There are several options when considering a low impact insecticide. Neem is a plant based insecticide and acts primarily as an anti-feedant. Although insects are not killed quickly, it causes them to stop feeding and they eventually die. Spinosad is derived from a naturally occurring soil-dwelling microorganism, provides excellent control, but does not harm natural enemies.

Conventional, or broad-spectrum insecticides, are generally longer lasting but kills a variety of insects, including many natural enemies. Common examples of broad spectrum insecticides include permethrin, carbaryl, bifenthrin, and lambda-cyhalothrin.

Common name Type Residual*
pyrethrin low-impact short
spinosad low-impact medium
carbaryl conventional/broad spectrum medium
bifenthrin conventional/broad spectrum medium
lambda-cyhalothrin conventional/broad spectrum medium-long
permethrin conventional/broad spectrum medium-long

*Long residual can persist as long as four weeks. Medium-long residual can persist as long as 10-14 days.
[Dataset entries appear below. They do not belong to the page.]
-- ==== Sys2Proof/Machine/HostIf.lean ====
section
/-!
DEFINITION. Machine/HostIf.lean: the host interface of spec/02_control_plane.md (R65 to R73): DMA queues, descriptors,
function-level resets and interrupt delivery.
-/
namespace Sys2Proof.Machine

/-- Address of the first register of a queue, R67. -/
def qA (q : Nat) (rx : Bool) : Nat := regA pHost (0x2000 + q * 0x40 + (if rx then 0x20 else 0))

/-- Number of a queue in the store of hidden queue state. -/
def qIx (q : Nat) (rx : Bool) : Nat := q * 2 + (if rx then 1 else 0)

/-- Hidden state of a queue. -/
def State.qrec (s : State) (q : Nat) (rx : Bool) : QRec := Tab.get (fun _ => QRec.idle) s.host.queues (qIx q rx)

/-- Set the hidden state of a queue. -/
def State.setQrec (s : State) (q : Nat) (rx : Bool) (r : QRec) : State :=
  { s with host := { s.host with queues := Tab.put (fun _ => QRec.idle) s.host.queues (qIx q rx) r } }

/-- Q_CFG fields. -/
def State.qCfg (s : State) (q : Nat) (rx : Bool) : Word := s.rd 0 (qA q rx + 0x08)
def State.qEn (s : State) (q : Nat) (rx : Bool) : Bool := bitOf (s.qCfg q rx) 0
def State.qBind (s : State) (q : Nat) (rx : Bool) : Nat := fld (s.qCfg q rx) 8 4
def State.qTarget (s : State) (q : Nat) (rx : Bool) : Nat := fld (s.qCfg q rx) 16 16

/-- Q_STATUS.STATE: 0 disabled, 1 running, 2 halted, 3 draining. -/
def State.qState (s : State) (q : Nat) (rx : Bool) : Nat := s.rdF 0 (qA q rx + 0x18) 0 2

/-- Set Q_STATUS.STATE. -/
def State.setQState (s : State) (q : Nat) (rx : Bool) (v : Nat) : State := s.wrF 0 (qA q rx + 0x18) 0 2 v

/-- Ring entries, R67. -/
def State.ringSize (s : State) (q : Nat) (rx : Bool) : Nat := 2 ^ fld (s.qCfg q rx) 4 4

/-- Host memory address of a ring entry, R67: 32 bytes each from Q_BASE, whose bits 4:0 are ignored. -/
def State.ringAddr (s : State) (q : Nat) (rx : Bool) (i : Nat) : Nat := s.rd64 0 (qA q rx) / 32 * 32 + 32 * i

/-- A write of Q_CFG (R67). The fields above EN are stored while EN = 0 and the page is unlocked; a LOG2SIZE outside 4 to
12 refuses EN; clearing EN starts a drain. EN is set only in a disabled queue (log entry 21). Setting EN clears
Q_STATUS.ERRCODE and leaves Q_HEAD and Q_DONE_TAG: DESIGN CHOICE, log entry 142. -/
def writeQCfg (q : Nat) (rx : Bool) (d : Word) (s : State) : State :=
  let cur := s.qCfg q rx
  let en := bitOf cur 0
  let cfg := if en || s.pageLocked pHost then cur else setBit (setFld d 1 3 0) 0 false
  let want := bitOf d 0
  if en && !want then (s.wr 0 (qA q rx + 0x08) (setBit cur 0 false)).setQState q rx 3
  else if !en && want && decide (s.qState q rx = 0 ∧ 4 ≤ fld cfg 4 4 ∧ fld cfg 4 4 ≤ 12) then
    ((s.wr 0 (qA q rx + 0x08) (setBit cfg 0 true)).wr 0 (qA q rx + 0x18) 1).setQrec q rx
      { QRec.idle with fetch := s.rdF 0 (qA q rx + 0x10) 0 12 }
  else s.wr 0 (qA q rx + 0x08) (setBit cfg 0 en)

/-- A write of Q_TAIL (R67, R68). -/
def writeQTail (q : Nat) (rx : Bool) (d : Word) (s : State) : State := s.wr 0 (qA q rx + 0x0C) (wd (fld d 0 12))

/-- QUEUE_ENABLE: a write of Q_CFG that sets EN and leaves the other fields as they read. -/
def execQueueEnable (t : Tag) (q : Fin 64) (rx : Bool) (s : State) : Host.Outcome State Fault Refusal :=
  let d := setBit (s.qCfg q rx) 0 true
  .next (hostWrite t (qA q rx + 0x08) d (writeQCfg q rx d) s)

/-- QUEUE_DISABLE: a write of Q_CFG that clears EN and leaves the other fields as they read. -/
def execQueueDisable (t : Tag) (q : Fin 64) (rx : Bool) (s : State) : Host.Outcome State Fault Refusal :=
  let d := setBit (s.qCfg q rx) 0 false
  .next (hostWrite t (qA q rx + 0x08) d (writeQCfg q rx d) s)

/-- QUEUE_DRAIN_DONE: with no descriptor left in flight, a draining queue becomes disabled (R67). -/
def execQueueDrainDone (q : Fin 64) (rx : Bool) (s : State) : Host.Outcome State Fault Refusal :=
  .next (if s.qState q rx = 3 ∧ (s.qrec q rx).flight = [] then s.setQState q rx 0 else s)

/-- Word i of a descriptor, R70. -/
def descWord (d : BitVec 256) (i : Nat) : Word := BitVec.ofNat 32 (d.toNat / 2 ^ (32 * i))

/-- The part fetches the next descriptor between Q_HEAD and Q_TAIL, at most 512 in flight (R68), and checks its TAG (R69). -/
def State.fetchDesc (q : Nat) (rx : Bool) (d : BitVec 256) (hdr : BitVec 128) (play : Option PlayAt) (fin : Option Done)
    (s : State) : State :=
  let r := s.qrec q rx
  let size := s.ringSize q rx
  let tag := descWord d 3
  let bad := match r.nextTag with
    | some e => decide (tag ≠ e)
    | none => false
  if s.host.perstN ∧ s.qState q rx = 1 ∧ r.flight.length < 512 ∧ r.fetch % size ≠ s.rdF 0 (qA q rx + 0x0C) 0 12 % size then
    s.setQrec q rx { r with
      nextTag := some (tag + 1), fetch := (r.fetch + 1) % size, flight := r.flight ++ [⟨tag, bad, d, hdr, false, play, fin⟩] }
  else s

/-- STATUS codes of an endpoint, R71. -/
def endCode : EndStatus → Nat
  | .ok => 0
  | .trunc => 1
  | .late => 2
  | .drop => 3
  | .addr => 5
  | .policed => 6

/-- The STATUS a descriptor completes with: SEQ for a broken tag (R69), what an endpoint within the part has made of it, FLUSH in a
draining queue (R67, R411), else as the endpoint reports it. -/
def completionStatus (draining : Bool) (f : Flight) (r : WriteBack) : Nat :=
  if f.bad && !draining then 4
  else
    match f.fin with
    | some d => d.status
    | none => if draining then 7 else endCode r.status

/-- The report of a descriptor's endpoint, with what an endpoint within the part has made of it. -/
def reported (f : Flight) (r : WriteBack) : WriteBack :=
  match f.fin with
  | some d =>
    { r with
      xlen := BitVec.ofNat 16 d.xlen
      source := BitVec.ofNat 16 d.source
      sop := d.sop
      eop := d.eop
      stamp := d.stamp.getD r.stamp }
  | none => r

/-- Whether a write-back holds a timestamp (R71, R385). -/
def stamped (bind : Nat) (rx : Bool) (f : Flight) (status : Nat) (r : WriteBack) : Bool :=
  if rx then r.sop else bitOf (descWord f.desc 2) 26 && status == 0 && (bind == 1 || bind == 4)

/-- The words written back, R71. SEC, NS, FRAC and LINEAR are one instant: LINEAR counts 2^-16 ns modulo 2^64 (R370). -/
def writeBackWords (bind tb : Nat) (rx : Bool) (f : Flight) (status : Nat) (r : WriteBack) : List Word :=
  let tsv := stamped bind rx f status r
  let t := if tsv then r.stamp.toNat else 0
  let lin := t % 2 ^ 64
  let sec := t / 2 ^ 16 / 1000000000
  let ns := t / 2 ^ 16 % 1000000000
  let frac := t % 2 ^ 16
  let b (x : Bool) (n : Nat) : Nat := if x then n else 0
  [wd sec, wd (sec / 2 ^ 32 % 2 ^ 16 + frac * 65536), wd ns, f.tag, wd lin, wd (lin / 2 ^ 32),
   wd (status + tb * 256 + b tsv 2048 + (if rx then r.source.toNat * 65536 else 0)),
   wd (r.xlen.toNat + b (rx && r.sop) 65536 + b (rx && r.eop) 131072 + 2 ^ 31)]

/-- The completion interrupt of a queue under Q_MOD (R67, R72). The IRQ flag of a descriptor has no part in it: DESIGN CHOICE, log
entry 143. -/
def State.countCompletion (s : State) (q : Nat) (rx : Bool) : State :=
  let m := s.rd 0 (qA q rx + 0x1C)
  let r := s.qrec q rx
  let n := r.since + 1
  let fire := (fld m 0 16 == 0 && fld m 16 8 == 0) || (fld m 16 8 != 0 && decide (fld m 16 8 ≤ n))
  if fire then (s.setQrec q rx { r with since := 0 }).cause (s.partOwner 7 q) (if rx then 64 + q else q)
  else s.setQrec q rx { r with since := n }

/-- Fill receive descriptors in ring order with the n bytes that are left of a frame or unit: what they become, and the bytes that found
none. A descriptor that breaks R69 is not processed, nor is what follows it. -/
def fillDescs (src : Nat) (stamp : Option (BitVec 96)) : Nat → Bool → List Flight → List Flight × Nat
  | n, _, [] => ([], n)
  | n, sop, f :: r =>
    if n = 0 ∨ f.bad then (f :: r, n)
    else if f.fin.isSome then
      let (l, m) := fillDescs src stamp n sop r
      (f :: l, m)
    else
      let cap := fld (descWord f.desc 2) 0 16
      let k := min cap n
      let (l, m) := fillDescs src stamp (n - k) false r
      ({ f with fin := some ⟨if n ≤ cap then 0 else 1, k, src, sop, decide (n ≤ cap), if sop then stamp else none⟩ } :: l, m)

/-- Whether the endpoint of a queue is one that the model holds. -/
def within (bind : Nat) (rx : Bool) : Bool := bind == 2 || bind == 3 || bind == 4 || bind == 5 || (bind == 1 && !rx)

/-- DESCRIPTOR_COMPLETE: the oldest descriptor in flight is written back, Q_HEAD advances, and Q_DONE_TAG takes its TAG
(R68, R71). SEQ and ADDR halt the queue and raise its cause 128 + q. A descriptor whose endpoint is within the part completes once
that endpoint is done with it: the Garpen MAC (R410 to R414), a port's transmit queue (R270), an ingress slice (R142), an egress
slice (R279), the audio crosspoint (R294). -/
def execDescriptorComplete (q : Fin 64) (rx : Bool) (r : WriteBack) (s : State) : Host.Outcome State Fault Refusal :=
  let rec' := s.qrec q rx
  .next (match rec'.flight with
    | [] => s
    | f :: rest =>
      let waits := within (s.qBind q rx) rx && f.fin.isNone && !f.bad && s.qState q rx == 1
      if s.host.perstN && !waits && (s.qState q rx == 1 || s.qState q rx == 3) then
        let st := completionStatus (s.qState q rx == 3) f r
        let ws := writeBackWords (s.qBind q rx) (fld (s.qCfg q rx) 13 3) rx f st (reported f r)
        let head := (s.rdF 0 (qA q rx + 0x10) 0 12 + 1) % s.ringSize q rx
        let s1 := (((s.emit (.writeBack q rx (s.ringAddr q rx (s.rdF 0 (qA q rx + 0x10) 0 12)) ws)).setQrec q rx { rec' with flight := rest }).wr 0 (qA q rx + 0x10)
          (wd head)).wr 0 (qA q rx + 0x14) f.tag
        let s2 := s1.countCompletion q rx
        if st = 4 ∨ st = 5 then ((s2.setQState q rx 2).wrF 0 (qA q rx + 0x18) 4 8 st).cause (s.partOwner 7 q) (128 + q)
        else s2
      else s)

/-- What host software writes to a function's PCIe configuration or MSI-X table (R65). No row of the table is such a write: it comes
with the message that it makes possible (log entry 18). A function that is not on the link takes none. -/
def State.pcieWrite (s : State) (p : Nat) (w : Option PcieWrite) : State :=
  if !(s.host.perstN && s.onLink p) then s
  else
    match w with
    | none => s
    | some (.msixEnable on) =>
      let m := BitVec.ofNat 16 (2 ^ p)
      { s with host := { s.host with msixEnable := if on then s.host.msixEnable ||| m else s.host.msixEnable &&& ~~~m } }
    | some (.vector v k d) =>
      { s with host := { s.host with msix := Tab.put (fun _ => (0 : Word)) s.host.msix (p * 256 + v * 4 + k) d } }
    | some .vfEnable => if p = 0 then { s with host := { s.host with vfEnable := true } } else s

/-- MSIX_DELIVER: a pending cause is sent if delivery is possible, after what host software has written to make it so (R73). -/
def execMsixDeliver (p : Fin 16) (cause : Fin 256) (w : Option PcieWrite) (s : State) : Host.Outcome State Fault Refusal :=
  .next ((s.pcieWrite p w).deliver p cause)

/-- INTERRUPT_HOLDOFF_EXPIRE: completions that wait for Q_MOD.HOLDOFF raise the completion interrupt (R67). -/
def execInterruptHoldoffExpire (q : Fin 64) (rx : Bool) (s : State) : Host.Outcome State Fault Refusal :=
  .next (if s.rdF 0 (qA q rx + 0x1C) 0 16 ≠ 0 ∧ (s.qrec q rx).since ≠ 0 then
      (s.setQrec q rx { s.qrec q rx with since := 0 }).cause (s.partOwner 7 q) (if rx then 64 + q.val else q.val)
    else s)

/-! ### Function-level resets, R66 -/

/-- Disable a queue and discard its descriptors in flight without write-back. -/
def State.killQueue (s : State) (q : Nat) (rx : Bool) : State :=
  ((s.wrF 0 (qA q rx + 0x08) 0 1 0).setQState q rx 0).setQrec q rx QRec.idle

/-- The function-level reset of the function of partition p: its queues, its MSI-X table and its bank of HOST registers. -/
def State.flr (s : State) (p : Nat) : State :=
  let s1 := forEach ((List.range 64).filter fun q => s.partOwner 7 q == p)
    (fun q s => (s.killQueue q false).killQueue q true) s
  { s1 with
    regs := Tab.keep (fun k => !(decide (regKey p (regA pHost 0x1000) ≤ k) && decide (k < regKey p (regA pHost 0x1050)))) s1.regs
    tbl := Tab.keep (fun k => !(k / 2 ^ 28 == (pHost * 16 + p) * 65536 + 1)) s1.tbl
    bus := { s1.bus with ops := s1.bus.ops.filter fun o => !(o.page == pHost && o.bank == p) }
    host := { s1.host with
      msixEnable := s1.host.msixEnable &&& ~~~(BitVec.ofNat 16 (2 ^ p))
      msix := Tab.keep (fun k => !(k / 256 == p)) s1.host.msix } }

/-- The removal of every virtual function: VF Enable clears, and each VF is handled as a function-level reset of it. With VF Enable
0 there is none to remove. -/
def State.removeVfs (s : State) : State :=
  if s.host.vfEnable then
    let s1 := forEach (List.range 15) (fun n s => s.flr (n + 1)) s
    { s1 with host := { s1.host with vfEnable := false } }
  else s

/-- FLR_VF: function-level reset of VFn, n = 1 to 15; a function that is not on the link has none. -/
def execFlrVf (n : Fin 16) (s : State) : Host.Outcome State Fault Refusal :=
  .next (if n.val = 0 || !s.host.vfEnable then s else s.flr n)

/-- FLR_PF: function-level reset of PF0, which also removes VF1 to VF15. -/
def execFlrPf (s : State) : Host.Outcome State Fault Refusal := .next (s.flr 0).removeVfs

/-- VF_ENABLE_CLEAR: a write that clears VF Enable removes each VF. -/
def execVfEnableClear (s : State) : Host.Outcome State Fault Refusal := .next s.removeVfs

/-- The host interface reset of PERST_N and of a HOST block reset (R15, R76, R475): queues, tables, windows, MSI-X tables
and PCIe configuration take their reset values; the page header and queue ownership stay. -/
def State.hostReset (s : State) : State :=
  let s1 := forEach (List.range 64) (fun q s => (s.killQueue q false).killQueue q true) s
  { s1 with
    regs := Tab.keep (fun k => !(k % 2 ^ 28 / 65536 == pHost && decide (0x40 ≤ k % 65536))) s1.regs
    tbl := Tab.keep (fun k => !(k / 2 ^ 48 == pHost)) s1.tbl
    bus := { s1.bus with ops := s1.bus.ops.filter fun o => !(o.page == pHost) }
    host := { s1.host with linkUp := false, vfEnable := false, msixEnable := 0, msix := [] } }

/-! ### The HOST and PART tables' windows of this chapter -/

/-- Read of HOST table 0x0001, R72: the cause entry of the partition's own bank. -/
def hostTableRead (t : Tag) (sel idx : Nat) (s : State) : Nat × List Word :=
  let p := tagBank t
  if sel ≠ 1 then (1, [])
  else if 197 ≤ idx then (2, [])
  else if idx < 192 ∧ !tagOwns t (s.partOwner 7 (idx % 64)) then (4, [])
  else if idx = 196 ∧ p ≠ 0 then (4, [])
  else (0, [s.ent pHost p 1 idx 0])

/-- Write of HOST table 0x0001, R72: VECTOR and EN; PEND is RO. A pending cause whose delivery the write makes possible
sends its message (R73). -/
def hostTableWrite (t : Tag) (sel idx : Nat) (d : List Word) (s : State) : Nat × State :=
  let p := tagBank t
  if sel ≠ 1 then (1, s)
  else if 197 ≤ idx then (2, s)
  else if idx < 192 ∧ !tagOwns t (s.partOwner 7 (idx % 64)) then (4, s)
  else if idx = 196 ∧ p ≠ 0 then (4, s)
  else
    let pend := s.entF pHost p 1 idx 0 30 1
    let w := setFld (setFld (wd (fld (dat d 0) 0 6)) 31 1 (fld (dat d 0) 31 1)) 30 1 pend
    let s1 := s.setEnt pHost p 1 idx 0 w
    (0, s1.deliver p idx)

end Sys2Proof.Machine
end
CAUTION: Read all insecticide label directions very carefully before buying and again before using to ensure proper application. Be sure that the label specifies it can be used on the specific cole crop you wish to treat, or cole crops in general. The label is the final authority on how you may legally use any pesticide. Whenever using any pesticide, including low impact, natural or organic insecticides, follow all label directions and use standard pesticide safety practices for transporting, storing, mixing, applying and disposing of pesticides to protect yourself, your neighbors and the environment.